§ **WORK ITEM**: What do the lines from the top of the data through the line with "p v).images = s.images := rfl" say? Quote them exactly and include both ends.
[EXERCISE DATA Boundary: Start]
/-! ### `State.setEgr` -/

@[simp] theorem State.setEgr_regs (s : State) (p : Nat) (v : EgrPort) : (s.setEgr p v).regs = s.regs := rfl
@[simp] theorem State.setEgr_time (s : State) (p : Nat) (v : EgrPort) : (s.setEgr p v).time = s.time := rfl
@[simp] theorem State.setEgr_ports (s : State) (p : Nat) (v : EgrPort) : (s.setEgr p v).ports = s.ports := rfl
@[simp] theorem State.setEgr_frames (s : State) (p : Nat) (v : EgrPort) : (s.setEgr p v).frames = s.frames := rfl
@[simp] theorem State.setEgr_nextFrame (s : State) (p : Nat) (v : EgrPort) : (s.setEgr p v).nextFrame = s.nextFrame := rfl
@[simp] theorem State.setEgr_gal (s : State) (p : Nat) (v : EgrPort) : (s.setEgr p v).gal = s.gal := rfl
@[simp] theorem State.setEgr_comps (s : State) (p : Nat) (v : EgrPort) : (s.setEgr p v).comps = s.comps := rfl
@[simp] theorem State.setEgr_cases (s : State) (p : Nat) (v : EgrPort) : (s.setEgr p v).cases = s.cases := rfl
@[simp] theorem State.setEgr_recirc (s : State) (p : Nat) (v : EgrPort) : (s.setEgr p v).recirc = s.recirc := rfl
@[simp] theorem State.setEgr_recircWait (s : State) (p : Nat) (v : EgrPort) : (s.setEgr p v).recircWait = s.recircWait := rfl
@[simp] theorem State.setEgr_images (s : State) (p : Nat) (v : EgrPort) : (s.setEgr p v).images = s.images := rfl
@[simp] theorem State.setEgr_queues (s : State) (p : Nat) (v : EgrPort) : (s.setEgr p v).queues = s.queues := rfl
@[simp] theorem State.setEgr_egr (s : State) (p : Nat) (v : EgrPort) :
    (s.setEgr p v).egr = tput (fun _ => EgrPort.init) s.egr p v := rfl
@[simp] theorem State.setEgr_ttWords (s : State) (p : Nat) (v : EgrPort) : (s.setEgr p v).ttWords = s.ttWords := rfl
@[simp] theorem State.setEgr_ledger (s : State) (p : Nat) (v : EgrPort) : (s.setEgr p v).ledger = s.ledger := rfl
@[simp] theorem State.setEgr_watch (s : State) (p : Nat) (v : EgrPort) : (s.setEgr p v).watch = s.watch := rfl
@[simp] theorem State.setEgr_ddr (s : State) (p : Nat) (v : EgrPort) : (s.setEgr p v).ddr = s.ddr := rfl
@[simp] theorem State.setEgr_arc (s : State) (p : Nat) (v : EgrPort) : (s.setEgr p v).arc = s.arc := rfl
@[simp] theorem State.setEgr_wbl (s : State) (p : Nat) (v : EgrPort) : (s.setEgr p v).wbl = s.wbl := rfl
@[simp] theorem State.setEgr_forme (s : State) (p : Nat) (v : EgrPort) : (s.setEgr p v).forme = s.forme := rfl
@[simp] theorem State.setEgr_host (s : State) (p : Nat) (v : EgrPort) : (s.setEgr p v).host = s.host := rfl
@[simp] theorem State.setEgr_cmd (s : State) (p : Nat) (v : EgrPort) : (s.setEgr p v).cmd = s.cmd := rfl
@[simp] theorem State.setEgr_flt (s : State) (p : Nat) (v : EgrPort) : (s.setEgr p v).flt = s.flt := rfl
@[simp] theorem State.setEgr_pwr (s : State) (p : Nat) (v : EgrPort) : (s.setEgr p v).pwr = s.pwr := rfl
@[simp] theorem State.setEgr_boot (s : State) (p : Nat) (v : EgrPort) : (s.setEgr p v).boot = s.boot := rfl
@[simp] theorem State.setEgr_out (s : State) (p : Nat) (v : EgrPort) : (s.setEgr p v).out = s.out := rfl
@[simp] theorem State.setEgr_free (s : State) (p : Nat) (v : EgrPort) : (s.setEgr p v).free = s.free := rfl
@[simp] theorem State.setEgr_pending (s : State) (p : Nat) (v : EgrPort) : (s.setEgr p v).pending = s.pending := rfl

/-! ### `State.setTtWord` -/

@[simp] theorem State.setTtWord_regs (s : State) (p t e : Nat) (v : W64) : (s.setTtWord p t e v).regs = s.regs := rfl
@[simp] theorem State.setTtWord_time (s : State) (p t e : Nat) (v : W64) : (s.setTtWord p t e v).time = s.time := rfl
@[simp] theorem State.setTtWord_ports (s : State) (p t e : Nat) (v : W64) : (s.setTtWord p t e v).ports = s.ports := rfl
@[simp] theorem State.setTtWord_frames (s : State) (p t e : Nat) (v : W64) : (s.setTtWord p t e v).frames = s.frames := rfl
@[simp] theorem State.setTtWord_nextFrame (s : State) (p t e : Nat) (v : W64) : (s.setTtWord p t e v).nextFrame = s.nextFrame := rfl
@[simp] theorem State.setTtWord_gal (s : State) (p t e : Nat) (v : W64) : (s.setTtWord p t e v).gal = s.gal := rfl
@[simp] theorem State.setTtWord_comps (s : State) (p t e : Nat) (v : W64) : (s.setTtWord p t e v).comps = s.comps := rfl
@[simp] theorem State.setTtWord_cases (s : State) (p t e : Nat) (v : W64) : (s.setTtWord p t e v).cases = s.cases := rfl
@[simp] theorem State.setTtWord_recirc (s : State) (p t e : Nat) (v : W64) : (s.setTtWord p t e v).recirc = s.recirc := rfl
@[simp] theorem State.setTtWord_recircWait (s : State) (p t e : Nat) (v : W64) : (s.setTtWord p t e v).recircWait = s.recircWait := rfl
@[simp] theorem State.setTtWord_images (s : State) (p t e : Nat) (v : W64) : (s.setTtWord p t e v).images = s.images := rfl
@[simp] theorem State.setTtWord_queues (s : State) (p t e : Nat) (v : W64) : (s.setTtWord p t e v).queues = s.queues := rfl
@[simp] theorem State.setTtWord_egr (s : State) (p t e : Nat) (v : W64) : (s.setTtWord p t e v).egr = s.egr := rfl
@[simp] theorem State.setTtWord_ledger (s : State) (p t e : Nat) (v : W64) : (s.setTtWord p t e v).ledger = s.ledger := rfl
@[simp] theorem State.setTtWord_watch (s : State) (p t e : Nat) (v : W64) : (s.setTtWord p t e v).watch = s.watch := rfl
@[simp] theorem State.setTtWord_ddr (s : State) (p t e : Nat) (v : W64) : (s.setTtWord p t e v).ddr = s.ddr := rfl
@[simp] theorem State.setTtWord_arc (s : State) (p t e : Nat) (v : W64) : (s.setTtWord p t e v).arc = s.arc := rfl
@[simp] theorem State.setTtWord_wbl (s : State) (p t e : Nat) (v : W64) : (s.setTtWord p t e v).wbl = s.wbl := rfl
@[simp] theorem State.setTtWord_forme (s : State) (p t e : Nat) (v : W64) : (s.setTtWord p t e v).forme = s.forme := rfl
@[simp] theorem State.setTtWord_host (s : State) (p t e : Nat) (v : W64) : (s.setTtWord p t e v).host = s.host := rfl
@[simp] theorem State.setTtWord_cmd (s : State) (p t e : Nat) (v : W64) : (s.setTtWord p t e v).cmd = s.cmd := rfl
@[simp] theorem State.setTtWord_flt (s : State) (p t e : Nat) (v : W64) : (s.setTtWord p t e v).flt = s.flt := rfl
@[simp] theorem State.setTtWord_pwr (s : State) (p t e : Nat) (v : W64) : (s.setTtWord p t e v).pwr = s.pwr := rfl
@[simp] theorem State.setTtWord_boot (s : State) (p t e : Nat) (v : W64) : (s.setTtWord p t e v).boot = s.boot := rfl
@[simp] theorem State.setTtWord_out (s : State) (p t e : Nat) (v : W64) : (s.setTtWord p t e v).out = s.out := rfl
@[simp] theorem State.setTtWord_free (s : State) (p t e : Nat) (v : W64) : (s.setTtWord p t e v).free = s.free := rfl
@[simp] theorem State.setTtWord_pending (s : State) (p t e : Nat) (v : W64) : (s.setTtWord p t e v).pending = s.pending := rfl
[EXERCISE DATA Boundary: End]
§ **PROBLEM SOLUTION**:
/-! ### `State.setEgr` -/

@[simp] theorem State.setEgr_regs (s : State) (p : Nat) (v : EgrPort) : (s.setEgr p v).regs = s.regs := rfl
@[simp] theorem State.setEgr_time (s : State) (p : Nat) (v : EgrPort) : (s.setEgr p v).time = s.time := rfl
@[simp] theorem State.setEgr_ports (s : State) (p : Nat) (v : EgrPort) : (s.setEgr p v).ports = s.ports := rfl
@[simp] theorem State.setEgr_frames (s : State) (p : Nat) (v : EgrPort) : (s.setEgr p v).frames = s.frames := rfl
@[simp] theorem State.setEgr_nextFrame (s : State) (p : Nat) (v : EgrPort) : (s.setEgr p v).nextFrame = s.nextFrame := rfl
@[simp] theorem State.setEgr_gal (s : State) (p : Nat) (v : EgrPort) : (s.setEgr p v).gal = s.gal := rfl
@[simp] theorem State.setEgr_comps (s : State) (p : Nat) (v : EgrPort) : (s.setEgr p v).comps = s.comps := rfl
@[simp] theorem State.setEgr_cases (s : State) (p : Nat) (v : EgrPort) : (s.setEgr p v).cases = s.cases := rfl
@[simp] theorem State.setEgr_recirc (s : State) (p : Nat) (v : EgrPort) : (s.setEgr p v).recirc = s.recirc := rfl
@[simp] theorem State.setEgr_recircWait (s : State) (p : Nat) (v : EgrPort) : (s.setEgr p v).recircWait = s.recircWait := rfl
@[simp] theorem State.setEgr_images (s : State) (p : Nat) (v : EgrPort) : (s.setEgr p v).images = s.images := rfl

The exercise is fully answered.